Pazarlama Eğitiminde Neler Öğretilir? 

  • Size pazarlama eğitiminde diksiyon dersi bile verildiğini söylesek herhalde çok şaşırırsınız. Ama diksiyon önemlidir. Türkçeyi doğru düzgün kullanmak ve İstanbul Türkçesi diye bildiğimiz şivesiz, aksansız konuşmanın müşterilere daha fazla güven ve estetik açıdan daha rahat hissettirici olduğunu da ekleyebiliriz. Şivelerden, argolardan, kaba vurgulardan arındırılmış kibar ve sakin bir şekilde ”hoş geldin” ile başlayan diyalog süreci, iyi bir başlangıç olacaktır. Başlamanın, satış konusunda bitirmenin yarısını olduğunu söyleyip dilimizi iyi kullanmanın inceliklerine erişmelisiniz.
  • Pazarlama eğitiminde duruş ve konum da gösterilir. Mesela bir giyim mağazasında pazarlama sorumlusunuz. Asla müşteri ile reyon arasına girip birkaç saniye bile olsa ürün ile müşteri arasında kalabalık etmemelisiniz. Müşteri sizinle konuşurken bile giysileri görmeli, o anda hem söylediklerinizi duyup hem de almak istedikleri ürünleri görmeli. Böylece çifte etki altına girecektir.
  • Pazarlama eşittir yönlendirme, manipule etme sanatıdır. Müşteri size ”şu var mı ya da yok mu diye sorduğunda” asla direkt yok deyip kestirip atmamalısınız. Yoksa anında başka bir ürüne, bir benzerlik bağı kurup o ürünlere yönlendirmelisiniz. Yok, hayır, mevcut değil gibi sözcükler ve söz öbekleri direkt negatif çağrışımlardır ve müşteriye ”ben o zaman başka bir yere bakayım” cümlesini kurdurtmaktan başka bir işe yaramaz.
  • Önemli olan müşteriye herhangi bir şey satmayı başarmaktır. Bir pazarlamacının umurunda olan şey, müşterinin istediğini alıp gitmesi, herhangi bir şeyi satın alıp o dükkandan, o mağazadan çıkmasıdır. O nedenle yönlendirmenizi her zaman pozitif uçlara bağlayın ve müşterilerinizi eli boş döndürmemeye bakın.
  • Son olarak verilen pazarlama eğitiminde psikoloji dersleri de alırsınız. Zira hem müşterinin hem paranın anlık psikolojisini çözüp pratik çözümler bulmanız için birtakım psikolojik değerleri yalayıp yutmuş olmanız gerekmekte. Eğitim şart diyorsak ve pazarlamacılık alanında yükselmek istiyorsak, pazarlama eğitimine gereken önemi çok fazla geç de kalmadan vermenin yollarını bulmalıyız.

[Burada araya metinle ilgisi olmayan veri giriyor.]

-- ==== Sys2Proof/Machine/Client.lean ====
section
/-! DEFINITION. Translated reads and writes of the hub's clients, circular delivery by the winnow routers, and directed
rounding (R78, R85, R188, R195, R230, R233). -/
namespace Sys2Proof.Machine

/-- A translation client of the hub: its unit of translation, identifier and issuer. -/
structure Client where
  d : Nat
  unit : W32
  iss : Issuer
  deriving DecidableEq, Repr

/-- The result of a client's access: bytes and ending, or a fault at a page. -/
inductive ClAcc where
  | ok (bs : PBytes) (st : MemSt)
  | fault (va : Nat)
  deriving DecidableEq, Repr

/-- Do the pages of a range translate for an access; if not, the fault is raised and its page answered. -/
def State.clProbe (s : State) (c : Client) (va n acc : Nat) : Option Nat × State :=
  (parts 65536 (n / 65536 + 2) va n).foldl
    (fun (x : Option Nat × State) p =>
      match x.1 with
      | some _ => x
      | none =>
        match x.2.translate c.d c.unit c.iss c.iss.asid p.1 acc false with
        | (.inl cause, s) => (some p.1, s.raiseFault c.d c.unit c.iss.asid p.1 cause acc)
        | (.inr _, s) => (none, s)) (none, s)

/-- Read bytes at a device virtual address, page by page; a fault is raised. -/
def State.clRead (s : State) (c : Client) (va n hint : Nat) : ClAcc × State :=
  (parts 65536 (n / 65536 + 2) va n).foldl
    (fun (acc : ClAcc × State) p =>
      match acc.1 with
      | .fault _ => acc
      | .ok bs st =>
        match acc.2.translate c.d c.unit c.iss c.iss.asid p.1 kRead false with
        | (.inl cause, s) => (.fault p.1, s.raiseFault c.d c.unit c.iss.asid p.1 cause kRead)
        | (.inr t, s) =>
          let (b, e, s) := s.tgtRead c.iss t p.2 (some hint)
          (.ok (bs ++ b) (st.join e), s)) (.ok [] .ok, s)

/-- Write bytes at a device virtual address, page by page; a fault is raised. -/
def State.clWrite (s : State) (c : Client) (va : Nat) (bs : PBytes) (hint : Nat) : ClAcc × State :=
  (parts 65536 (bs.length / 65536 + 2) va bs.length).foldl
    (fun (acc : ClAcc × State) p =>
      match acc.1 with
      | .fault _ => acc
      | .ok _ st =>
        match acc.2.translate c.d c.unit c.iss c.iss.asid p.1 kWrite false with
        | (.inl cause, s) => (.fault p.1, s.raiseFault c.d c.unit c.iss.asid p.1 cause kWrite)
        | (.inr t, s) =>
          let (e, s) := s.tgtWrite c.iss t ((bs.drop (p.1 - va)).take p.2) (some hint)
          (.ok [] (st.join e), s)) (.ok [] .ok, s)

/-- Does a client have an access to a page in a wait slot or waiting for one. -/
def State.waitsOn (s : State) (c : Client) (va : Nat) : Bool :=
  let x := s.xl c.d
  let hit (w : WaitSlot) : Bool := w.client == c.unit && w.asid == c.iss.asid && w.va / 65536 == va / 65536
  x.slots.any hit || x.overflow.any hit

/-! ## Directed rounding -/

/-- m × 2^e as a multiple of 2^f, rounded up or down in magnitude. -/
def scaleDir (up : Bool) (m : Nat) (e f : Int) : Nat :=
  if f ≤ e then m <<< (e - f).toNat
  else
    let k := (f - e).toNat
    let q := m >>> k
    if up && q <<< k != m then q + 1 else q

/-- Rounding of a value toward +Infinity (`pos`) or −Infinity into a format of `eb` exponent and `mb` fraction bits. -/
def flDir (eb mb : Nat) (pos : Bool) : Fl → Nat
  | .nan => (2 ^ eb - 1) * 2 ^ mb + 2 ^ (mb - 1)
  | .inf neg => b2n neg * 2 ^ (eb + mb) + (2 ^ eb - 1) * 2 ^ mb
  | .fin neg m e =>
    let up := neg != pos
    let top := (2 ^ eb - 1) * 2 ^ mb
    let q :=
      if m = 0 then 0
      else
        let bias : Int := 2 ^ (eb - 1) - 1
        let emin : Int := 1 - bias - mb
        let t : Int := (bitLen m : Int) + e - 1 - mb
        let f := if t < emin then emin else t
        scaleDir up m e f + ((f - emin).toNat) * 2 ^ mb
    b2n neg * 2 ^ (eb + mb) + (if q ≥ top then (if up then top else top - 1) else q)

end Sys2Proof.Machine
end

Ayda 1400 TL’den Fazla Kazanan Bir İnternet Pazarlamacısı Olmak İçin Gerekenler adlı yazımızdan sonra ayda 1400 liradan daha fazla kazanmak için interneti nasıl aktif ve değerli bir şekilde kullanacağımızın önemli ipuçlarını bulabilirsiniz.

Başarısız Bir Pazarlamacı Olmamak İçin… 

Hepimiz biliyoruz ki pazarlamacılık sektörü her zaman en çok giriş – çıkışa, çalışan anlamında sirkülasyona sahiptir. Çoğu pazarlamacı daha yolun başında bu işe lanet eder ve ben beceremiyorum ya da bu iş bana göre değil diyerek sektörden ayrılır. Sadece geçici olarak para kazanmak isteyen kişilerin akın akın doldurduğu bir sektördür pazarlamacılık. Ama böyle olmamalıdır. Neden mi?

Çünkü pazarlamacılık, en çok kazandıran alanlardan biridir. Aynı zamanda dişinizi sıktığınız ve gerekli eğitimleri aldığınız takdirde size hızla yükselme şansı veren yegane iş kollarından da biridir.